A mixed collection of small shell utilities I've written over the years to make my own life easier. Some are broadly useful; plenty are niche to my own workflow. Every script has a test and a doc.
- Browse the catalog: INDEX.md — rendered at https://toolio.sh
- Rendered docs:
https://toolio.sh/<script>.md.html(e.g. tsd) - Conventions: CONVENTIONS.md, DOCS.md, TESTING.md
A few that might be worth a look before you scroll the catalog. These are mostly the ones where the script does something non-obvious or solves a recurring annoyance.

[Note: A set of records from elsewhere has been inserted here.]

/-- The text of a byte reads back as the byte (R126). -/
theorem decimalValue_decimalText (v : Byte) : decimalValue (decimalText v) = v.toNat := by
  have hv := v.isLt
  unfold decimalText
  split
  · simp only [decimalValue, List.foldl, digitByte_toNat ‹_›]
    omega
  · split
    · simp only [decimalValue, List.foldl, digitByte_toNat (show v.toNat / 10 < 10 by omega),
        digitByte_toNat (show v.toNat % 10 < 10 by omega)]
      omega
    · simp only [decimalValue, List.foldl, digitByte_toNat (show v.toNat / 100 < 10 by omega),
        digitByte_toNat (show v.toNat / 10 % 10 < 10 by omega), digitByte_toNat (show v.toNat % 10 < 10 by omega)]
      omega

theorem decimalText_injective : Function.Injective decimalText := fun v w h =>
  BitVec.eq_of_toNat_eq (by rw [← decimalValue_decimalText v, h, decimalValue_decimalText])

/-- The text of a byte is one line: its digits are no line feed. -/
theorem lineTerminator_not_mem_decimalText (v : Byte) : Config.lineTerminator ∉ decimalText v := by
  have hv := v.isLt
  unfold decimalText
  split
  · exact List.mem_singleton.not.2 (lineTerminator_ne_digitByte ‹_›)
  · split <;> simp only [List.mem_cons, List.not_mem_nil, or_false, not_or]
    · exact ⟨lineTerminator_ne_digitByte (by omega), lineTerminator_ne_digitByte (by omega)⟩
    · exact ⟨lineTerminator_ne_digitByte (by omega), lineTerminator_ne_digitByte (by omega),
        lineTerminator_ne_digitByte (by omega)⟩

/-- Two texts whose first terminators end equal texts begin with the same line. -/
theorem line_eq_of_append_eq {a : Byte} : ∀ {x y x' y' : List Byte}, a ∉ x → a ∉ y → x ++ a :: x' = y ++ a :: y' →
    x = y ∧ x' = y'
  | [], [], _, _, _, _, h => ⟨rfl, List.tail_eq_of_cons_eq h⟩
  | [], _ :: _, _, _, _, hy, h => absurd (List.head_eq_of_cons_eq h) (List.ne_of_not_mem_cons hy)
  | _ :: _, [], _, _, hx, _, h => absurd (List.head_eq_of_cons_eq h).symm (List.ne_of_not_mem_cons hx)
  | b :: x, c :: y, _, _, hx, hy, h => by
    obtain ⟨rfl, htail⟩ := List.cons.inj h
    obtain ⟨rfl, hrest⟩ := line_eq_of_append_eq (List.not_mem_of_not_mem_cons hx) (List.not_mem_of_not_mem_cons hy) htail
    exact ⟨rfl, hrest⟩

/-- Settles O52, by induction on the stream: the text up to the first line feed is the first value's, and gives it back. -/
theorem outputTextDeterminesTheStream : Obligations.OutputTextDeterminesTheStream := by
  intro xs
  induction xs with
  | nil =>
    intro ys h
    cases ys with
    | nil => rfl
    | cons v ys => exact absurd h.symm (List.append_ne_nil_of_right_ne_nil _ (List.cons_ne_nil _ _))
  | cons v xs ih =>
    intro ys h
    cases ys with
    | nil => exact absurd h (List.append_ne_nil_of_right_ne_nil _ (List.cons_ne_nil _ _))
    | cons w ys =>
      obtain ⟨hline, hrest⟩ := line_eq_of_append_eq (lineTerminator_not_mem_decimalText v)
        (lineTerminator_not_mem_decimalText w) h
      rw [decimalText_injective hline, ih ys hrest]

end Sys2Proof.Machine
end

prompt(script) — sourced interactive prompt with default value and placeholdertsd(script) — paste any number, get back a timestamp or a durationinflate(script) — historical USD amounts adjusted for inflationcurl-timing(script) — time HTTP requests and compare URLs head-to-headpin-dns(script) — curl wrapper that overrides DNS without touching/etc/hostsexplode(script) — move a directory's contents up one level after a nested-folder unzip
Every script is a one-liner away — no install step. Pipe it straight into bash:
curl -fsS https://toolio.sh/tsd | bash -s -- 1800
curl -fsS https://toolio.sh/inflate | bash -s -- 150 1970
The only exception is prompt, which must be sourced so it can set a variable in your shell. For a one-shot run without installing:
. <(curl -fsS https://toolio.sh/prompt) name "Name: "

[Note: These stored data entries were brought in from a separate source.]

/-! The TILE page (R76, R109, R134, R162). -/
def TILE_ARRAY_CFG_SKIP_EN : Field := ⟨0x100, 0, 1, .rw, 1, 1⟩
def TILE_ARRAY_STAT_SEL_BANK : Field := ⟨0x104, 0, 1, .ro, 0, 1⟩
def TILE_ARRAY_STAT_RUNNING : Field := ⟨0x104, 1, 1, .ro, 0, 1⟩
def TILE_ARRAY_STAT_THERM_HOLD : Field := ⟨0x104, 2, 1, .ro, 0, 1⟩
def TILE_ARRAY_STAT_CAL_WAIT : Field := ⟨0x104, 3, 1, .ro, 0, 1⟩
def TILE_BANKA_TAG_WSET : Field := ⟨0x110, 0, 16, .ro, 0, 1⟩
def TILE_BANKA_TAG_MEPOCH : Field := ⟨0x110, 16, 16, .ro, 0, 1⟩
def TILE_BANKA_CFG_WFMT : Field := ⟨0x114, 0, 2, .ro, 0, 1⟩
def TILE_BANKA_CFG_FOLD : Field := ⟨0x114, 2, 2, .ro, 0, 1⟩
def TILE_BANKA_CFG_ROWS : Field := ⟨0x114, 8, 8, .ro, 0, 1⟩
def TILE_BANKA_STATE_STATE : Field := ⟨0x118, 0, 3, .ro, 0, 1⟩
def TILE_BANKA_STATE_ROWS_DONE : Field := ⟨0x118, 8, 8, .ro, 0, 1⟩
def TILE_BANKA_STATE_POISON_ROWS : Field := ⟨0x118, 16, 11, .ro, 0, 1⟩
def TILE_BANKA_POISON_FIRST_ROW : Field := ⟨0x11C, 0, 10, .ro, 0, 1⟩
def TILE_BANKA_POISON_FIRST_VALID : Field := ⟨0x11C, 31, 1, .ro, 0, 1⟩
def TILE_BANKB_TAG_ALL : Field := ⟨0x120, 0, 32, .ro, 0, 1⟩
def TILE_BANKB_CFG_ALL : Field := ⟨0x124, 0, 32, .ro, 0, 1⟩
def TILE_BANKB_STATE_ALL : Field := ⟨0x128, 0, 32, .ro, 0, 1⟩
def TILE_BANKB_POISON_FIRST_ALL : Field := ⟨0x12C, 0, 32, .ro, 0, 1⟩
def TILE_BANK_WR_TAG_WSET : Field := ⟨0x130, 0, 16, .rw, 0, 1⟩
def TILE_BANK_WR_TAG_MEPOCH : Field := ⟨0x130, 16, 16, .rw, 0, 1⟩
def TILE_BANK_WR_CMD_BANK : Field := ⟨0x134, 0, 1, .rw, 0, 1⟩
def TILE_BANK_WR_CMD_WFMT : Field := ⟨0x134, 1, 2, .rw, 0, 1⟩
def TILE_BANK_WR_CMD_FOLD : Field := ⟨0x134, 3, 2, .rw, 0, 1⟩
def TILE_BANK_WR_CMD_ROWS : Field := ⟨0x134, 8, 8, .rw, 0, 1⟩
def TILE_BANK_WR_CMD_GO : Field := ⟨0x134, 31, 1, .wo, 0, 1⟩
def TILE_WR_REJECT_REASON : Field := ⟨0x138, 0, 4, .ro, 0, 1⟩
def TILE_WR_REJECT_MID : Field := ⟨0x138, 16, 16, .ro, 0, 1⟩
def TILE_PASS_CNT_LO_COUNT : Field := ⟨0x140, 0, 32, .ro, 0, 1⟩
def TILE_PASS_CNT_HI_COUNT : Field := ⟨0x144, 0, 32, .ro, 0, 1⟩
def TILE_SKIP_CNT_LO_COUNT : Field := ⟨0x148, 0, 32, .ro, 0, 1⟩
def TILE_SKIP_CNT_HI_COUNT : Field := ⟨0x14C, 0, 32, .ro, 0, 1⟩
def TILE_FLIP_CNT_COUNT : Field := ⟨0x150, 0, 32, .ro, 0, 1⟩
def TILE_ROW_WR_CNT_COUNT : Field := ⟨0x154, 0, 32, .ro, 0, 1⟩
def TILE_OVERRANGE_CNT_COUNT : Field := ⟨0x158, 0, 16, .ro, 0, 1⟩
def TILE_BANK_MISS_CNT_COUNT : Field := ⟨0x15C, 0, 16, .ro, 0, 1⟩
def TILE_THERM_HOLD_CNT_COUNT : Field := ⟨0x160, 0, 16, .ro, 0, 1⟩
def TILE_PP_CFG_SWEEP_EN : Field := ⟨0x200, 0, 1, .rw, 1, 1⟩
def TILE_PP_STAT_RUNNING : Field := ⟨0x204, 0, 1, .ro, 0, 1⟩
def TILE_PP_STAT_HOLDING : Field := ⟨0x204, 1, 1, .ro, 0, 1⟩
def TILE_PP_STAT_SWEEP : Field := ⟨0x204, 2, 1, .ro, 0, 1⟩
def TILE_TBL_WR_BASE_BASE : Field := ⟨0x208, 0, 8, .rw, 0, 1⟩
def TILE_BANKA_TBL_BASE : Field := ⟨0x210, 0, 8, .ro, 0, 1⟩
def TILE_BANKA_TBL_SCALES_DONE : Field := ⟨0x210, 8, 1, .ro, 0, 1⟩
def TILE_BANKA_TBL_ZPC_VALID : Field := ⟨0x210, 9, 1, .ro, 0, 1⟩
def TILE_BANKA_TBL_COLSUM_BAD : Field := ⟨0x210, 10, 1, .ro, 0, 1⟩
def TILE_BANKB_TBL_ALL : Field := ⟨0x214, 0, 32, .ro, 0, 1⟩
def TILE_LAST_STATS_COUNT_COUNT : Field := ⟨0x220, 0, 32, .ro, 0, 1⟩
def TILE_LAST_STATS_CLIP_CLIP : Field := ⟨0x224, 0, 32, .ro, 0, 1⟩
def TILE_LAST_STATS_SSE_SSE : Field := ⟨0x228, 0, 32, .ro, 0, 1⟩
def TILE_LAST_STATS_SSV_SSV : Field := ⟨0x22C, 0, 32, .ro, 0, 1⟩
def TILE_RERUN_CNT_COUNT : Field := ⟨0x230, 0, 32, .ro, 0, 1⟩
def TILE_ACC_SAT_CNT_COUNT : Field := ⟨0x234, 0, 16, .ro, 0, 1⟩
def TILE_SKEW_REC_EXPECTED : Field := ⟨0x238, 0, 8, .ro, 0, 1⟩
def TILE_SKEW_REC_FOUND : Field := ⟨0x238, 8, 8, .ro, 0, 1⟩
def TILE_SKEW_REC_STREAM : Field := ⟨0x238, 16, 2, .ro, 0, 1⟩
def TILE_SKEW_REC_FIELD : Field := ⟨0x238, 18, 1, .ro, 0, 1⟩
def TILE_SKEW_REC_VALID : Field := ⟨0x238, 31, 1, .w1c, 0, 1⟩
def TILE_SKEW_CNT_COUNT : Field := ⟨0x23C, 0, 16, .ro, 0, 1⟩
def TILE_COLSUM_REC_BANK : Field := ⟨0x240, 0, 1, .ro, 0, 1⟩
def TILE_COLSUM_REC_SUBARRAY : Field := ⟨0x240, 1, 3, .ro, 0, 1⟩
def TILE_COLSUM_REC_COLUMN : Field := ⟨0x240, 4, 10, .ro, 0, 1⟩
def TILE_COLSUM_REC_VALID : Field := ⟨0x240, 31, 1, .w1c, 0, 1⟩
def TILE_VEC_EXC_CNT_NAN : Field := ⟨0x244, 0, 16, .ro, 0, 1⟩
def TILE_VEC_EXC_CNT_OVF : Field := ⟨0x244, 16, 16, .ro, 0, 1⟩
def TILE_SCALE_BAD_CNT_COUNT : Field := ⟨0x248, 0, 16, .ro, 0, 1⟩
def TILE_SR_STATE_STATE : Field := ⟨0x24C, 0, 32, .ro, 0, 1⟩
def TILE_INTEG_STAT_SUBF_A : Field := ⟨0x300, 0, 8, .ro, 0, 1⟩
def TILE_INTEG_STAT_SUBF_B : Field := ⟨0x300, 8, 8, .ro, 0, 1⟩
def TILE_INTEG_STAT_HOLD_A : Field := ⟨0x300, 16, 1, .ro, 0, 1⟩
def TILE_INTEG_STAT_HOLD_B : Field := ⟨0x300, 17, 1, .ro, 0, 1⟩
def TILE_INTEG_STAT_CAL_BUSY : Field := ⟨0x300, 18, 1, .ro, 0, 1⟩
def TILE_INTEG_STAT_CAL_SUB : Field := ⟨0x300, 19, 4, .ro, 0, 1⟩
def TILE_CSUM_REC_BANK : Field := ⟨0x304, 0, 1, .ro, 0, 1⟩
def TILE_CSUM_REC_SUBARRAY : Field := ⟨0x304, 1, 3, .ro, 0, 1⟩
def TILE_CSUM_REC_ROW_GROUP : Field := ⟨0x304, 4, 2, .ro, 0, 1⟩
def TILE_CSUM_REC_PLANE : Field := ⟨0x304, 6, 4, .ro, 0, 1⟩
def TILE_CSUM_REC_RETRY_OK : Field := ⟨0x304, 10, 1, .ro, 0, 1⟩
def TILE_CSUM_REC_OVR : Field := ⟨0x304, 11, 1, .ro, 0, 1⟩
def TILE_CSUM_REC_REF : Field := ⟨0x304, 12, 1, .ro, 0, 1⟩
def TILE_CSUM_REC_VALID : Field := ⟨0x304, 31, 1, .w1c, 0, 1⟩
def TILE_CSUM_DELTA_DELTA : Field := ⟨0x308, 0, 18, .ro, 0, 1⟩
def TILE_CSUM_TRANS_CNT_COUNT : Field := ⟨0x30C, 0, 32, .ro, 0, 1⟩
def TILE_CSUM_PERSIST_CNT_COUNT : Field := ⟨0x310, 0, 16, .ro, 0, 1⟩
def TILE_REPAIR_CMD_BANK : Field := ⟨0x314, 0, 1, .rw, 0, 1⟩
def TILE_REPAIR_CMD_MODE : Field := ⟨0x314, 1, 1, .rw, 0, 1⟩
def TILE_REPAIR_CMD_GO : Field := ⟨0x314, 31, 1, .wo, 0, 1⟩
def TILE_REPAIR_STAT_STATE : Field := ⟨0x318, 0, 3, .ro, 0, 1⟩
def TILE_REPAIR_STAT_BANK : Field := ⟨0x318, 3, 1, .ro, 0, 1⟩
def TILE_REPAIR_STAT_RECENT : Field := ⟨0x318, 8, 8, .ro, 0, 1⟩
def TILE_REPAIR_CNT_COUNT : Field := ⟨0x31C, 0, 16, .ro, 0, 1⟩
def TILE_REF_STAT_SWEEP_US : Field := ⟨0x320, 0, 12, .ro, 0, 1⟩
def TILE_REF_STAT_SLOW : Field := ⟨0x320, 12, 1, .ro, 0, 1⟩
def TILE_REF_DEFER_MAX_SLOTS : Field := ⟨0x324, 0, 9, .ro, 0, 1⟩
def TILE_REF_LATE_CNT_COUNT : Field := ⟨0x328, 0, 16, .ro, 0, 1⟩
def TILE_CAL_AGE_AGE_US : Field := ⟨0x330, 0, 14, .ro, 0, 1⟩
def TILE_CAL_TEMP_AT_CAL : Field := ⟨0x334, 0, 16, .ro, 0, 1⟩
def TILE_CAL_TEMP_NOW : Field := ⟨0x334, 16, 16, .ro, 0, 1⟩
def TILE_CAL_CNT_COUNT : Field := ⟨0x338, 0, 32, .ro, 0, 1⟩
def TILE_CAL_TRIM_OFFSET_MAX : Field := ⟨0x33C, 0, 7, .ro, 0, 1⟩
def TILE_CAL_TRIM_GAIN_MAX : Field := ⟨0x33C, 8, 7, .ro, 0, 1⟩
def TILE_CAL_FAIL_REC_BANK : Field := ⟨0x340, 0, 1, .ro, 0, 1⟩
def TILE_CAL_FAIL_REC_SUBARRAY : Field := ⟨0x340, 1, 3, .ro, 0, 1⟩
def TILE_CAL_FAIL_REC_CONVERTER : Field := ⟨0x340, 4, 9, .ro, 0, 1⟩
def TILE_CAL_FAIL_REC_KIND : Field := ⟨0x340, 13, 2, .ro, 0, 1⟩
def TILE_CAL_FAIL_REC_VALID : Field := ⟨0x340, 31, 1, .w1c, 0, 1⟩
def TILE_BENCH_MAP_LOGICAL : Field := ⟨0x350, 0, 11, .ro, 0x7FF, 1⟩
def TILE_BENCH_MAP_ASSIGNED : Field := ⟨0x350, 11, 1, .ro, 0, 1⟩
def TILE_BENCH_MAP_REPLACED : Field := ⟨0x350, 12, 11, .ro, 0x7FF, 1⟩
def TILE_SUBST_CMD_FROM : Field := ⟨0x354, 0, 11, .rw, 0, 1⟩
def TILE_SUBST_CMD_GO : Field := ⟨0x354, 31, 1, .wo, 0, 1⟩
def TILE_MIRROR_MAP_PEER : Field := ⟨0x358, 0, 11, .ro, 0, 1⟩
def TILE_MIRROR_MAP_VALID : Field := ⟨0x358, 11, 1, .ro, 0, 1⟩
def TILE_MIRROR_MAP_ROLE : Field := ⟨0x358, 12, 1, .ro, 0, 1⟩
def TILE_MIRROR_MAP_LOST : Field := ⟨0x358, 13, 1, .ro, 0, 1⟩
def TILE_DQ_CFG_STEAL_EN : Field := ⟨0x400, 0, 1, .rw, 1, 1⟩
def TILE_DQ_CFG_GIVE_EN : Field := ⟨0x400, 1, 1, .rw, 1, 1⟩
def TILE_DQ_CFG_RADIUS : Field := ⟨0x400, 2, 3, .rw, 4, 1⟩
def TILE_DQ_CFG_BO_MIN : Field := ⟨0x400, 8, 4, .rw, 0, 1⟩
def TILE_DQ_CFG_BO_MAX : Field := ⟨0x400, 12, 4, .rw, 5, 1⟩
def TILE_DQ_STAT_POSTED : Field := ⟨0x404, 0, 8, .ro, 0, 1⟩
def TILE_DQ_STAT_STOLEN : Field := ⟨0x404, 8, 5, .ro, 0, 1⟩
def TILE_DQ_STAT_SPAWN : Field := ⟨0x404, 13, 7, .ro, 0, 1⟩
def TILE_DQ_STAT_CTX : Field := ⟨0x404, 20, 3, .ro, 0, 1⟩
def TILE_DQ_STAT_VEC_BUSY : Field := ⟨0x404, 23, 1, .ro, 0, 1⟩
def TILE_DQ_STAT_PROBE : Field := ⟨0x404, 24, 1, .ro, 0, 1⟩
def TILE_DQ_STAT_SPILLING : Field := ⟨0x404, 25, 1, .ro, 0, 1⟩
def TILE_TMPL_CFG_BASE : Field := ⟨0x408, 0, 8, .rw, 0, 1⟩
def TILE_TMPL_CFG_COUNT : Field := ⟨0x408, 8, 9, .rw, 0, 1⟩
def TILE_VEC_LIMIT_CLOCKS : Field := ⟨0x40C, 0, 24, .rw, 32768, 1⟩
def TILE_TASK_CNT_LO_COUNT : Field := ⟨0x410, 0, 32, .ro, 0, 1⟩
def TILE_TASK_CNT_HI_COUNT : Field := ⟨0x414, 0, 32, .ro, 0, 1⟩
def TILE_TASK_FAIL_CNT_COUNT : Field := ⟨0x418, 0, 16, .ro, 0, 1⟩
def TILE_TASK_FAIL_REC_STATUS : Field := ⟨0x41C, 0, 16, .ro, 0, 1⟩
def TILE_TASK_FAIL_REC_CHANNEL : Field := ⟨0x41C, 16, 9, .ro, 0, 1⟩
def TILE_TASK_FAIL_REC_KIND : Field := ⟨0x41C, 25, 3, .ro, 0, 1⟩
def TILE_TASK_FAIL_REC_VALID : Field := ⟨0x41C, 31, 1, .w1c, 0, 1⟩
def TILE_TASK_FAIL_SEQ_SEQ : Field := ⟨0x420, 0, 32, .ro, 0, 1⟩
def TILE_STEAL_PROBE_CNT_COUNT : Field := ⟨0x424, 0, 32, .ro, 0, 1⟩
def TILE_STEAL_GRANT_CNT_COUNT : Field := ⟨0x428, 0, 32, .ro, 0, 1⟩
def TILE_STEAL_DENY_CNT_COUNT : Field := ⟨0x42C, 0, 32, .ro, 0, 1⟩
def TILE_STEAL_GIVEN_CNT_COUNT : Field := ⟨0x430, 0, 32, .ro, 0, 1⟩
def TILE_PREEMPT_CNT_COUNT : Field := ⟨0x434, 0, 32, .ro, 0, 1⟩
def TILE_SPILL_CNT_COUNT : Field := ⟨0x438, 0, 32, .ro, 0, 1⟩
def TILE_DQ_HWM_POSTED : Field := ⟨0x43C, 0, 8, .ro, 0, 1⟩
def TILE_DQ_HWM_STOLEN : Field := ⟨0x43C, 8, 5, .ro, 0, 1⟩
def TILE_DQ_HWM_SPAWN : Field := ⟨0x43C, 13, 7, .ro, 0, 1⟩

/-- The fields of a TILE page, part 0. -/
def fieldsTile0 : List Field :=
  [TILE_ARRAY_CFG_SKIP_EN, TILE_ARRAY_STAT_SEL_BANK, TILE_ARRAY_STAT_RUNNING, TILE_ARRAY_STAT_THERM_HOLD,
   TILE_ARRAY_STAT_CAL_WAIT, TILE_BANKA_TAG_WSET, TILE_BANKA_TAG_MEPOCH, TILE_BANKA_CFG_WFMT,
   TILE_BANKA_CFG_FOLD, TILE_BANKA_CFG_ROWS, TILE_BANKA_STATE_STATE, TILE_BANKA_STATE_ROWS_DONE,
   TILE_BANKA_STATE_POISON_ROWS, TILE_BANKA_POISON_FIRST_ROW, TILE_BANKA_POISON_FIRST_VALID, TILE_BANKB_TAG_ALL,
   TILE_BANKB_CFG_ALL, TILE_BANKB_STATE_ALL, TILE_BANKB_POISON_FIRST_ALL, TILE_BANK_WR_TAG_WSET,
   TILE_BANK_WR_TAG_MEPOCH, TILE_BANK_WR_CMD_BANK, TILE_BANK_WR_CMD_WFMT, TILE_BANK_WR_CMD_FOLD]

/-- The fields of a TILE page, part 1. -/
def fieldsTile1 : List Field :=
  [TILE_BANK_WR_CMD_ROWS, TILE_BANK_WR_CMD_GO, TILE_WR_REJECT_REASON, TILE_WR_REJECT_MID,
   TILE_PASS_CNT_LO_COUNT, TILE_PASS_CNT_HI_COUNT, TILE_SKIP_CNT_LO_COUNT, TILE_SKIP_CNT_HI_COUNT,
   TILE_FLIP_CNT_COUNT, TILE_ROW_WR_CNT_COUNT, TILE_OVERRANGE_CNT_COUNT, TILE_BANK_MISS_CNT_COUNT,
   TILE_THERM_HOLD_CNT_COUNT, TILE_PP_CFG_SWEEP_EN, TILE_PP_STAT_RUNNING, TILE_PP_STAT_HOLDING,
   TILE_PP_STAT_SWEEP, TILE_TBL_WR_BASE_BASE, TILE_BANKA_TBL_BASE, TILE_BANKA_TBL_SCALES_DONE,
   TILE_BANKA_TBL_ZPC_VALID, TILE_BANKA_TBL_COLSUM_BAD, TILE_BANKB_TBL_ALL, TILE_LAST_STATS_COUNT_COUNT]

To put scripts on your $PATH for repeated use, pipe get to bash with the names you want:
curl -fsS https://toolio.sh/get | bash -s -- tsd pin-dns inflate
Run with no args to see what's available:
curl -fsS https://toolio.sh/get | bash
Scripts install to ~/.local/bin by default; override with e.g. INSTALL_DIR=~/bin. See get for the full reference.
If you'd rather not pipe to bash:
curl -fsS https://toolio.sh/tsd -o ~/.local/bin/tsd
chmod +x ~/.local/bin/tsd
macOS ships with an ancient (2007) version of Bash, but every script in this repo targets Bash 3.2, so they run on stock macOS without Homebrew or a shebang swap. The reason it's that old: Bash moved from GPLv2 to a license that demands more openness from distributors – "GPLv3 is to Silicon Valley as garlic is to vampires". Without opening up their own software, Apple cannot distribute Bash 4.0+ with their OS, which is also why recent versions of macOS have zsh as the default interpreter/shell.
Fun fact: /bin/sh is effectively a symlink to run /bin/bash --posix – it doesn't actually run the Bourne shell.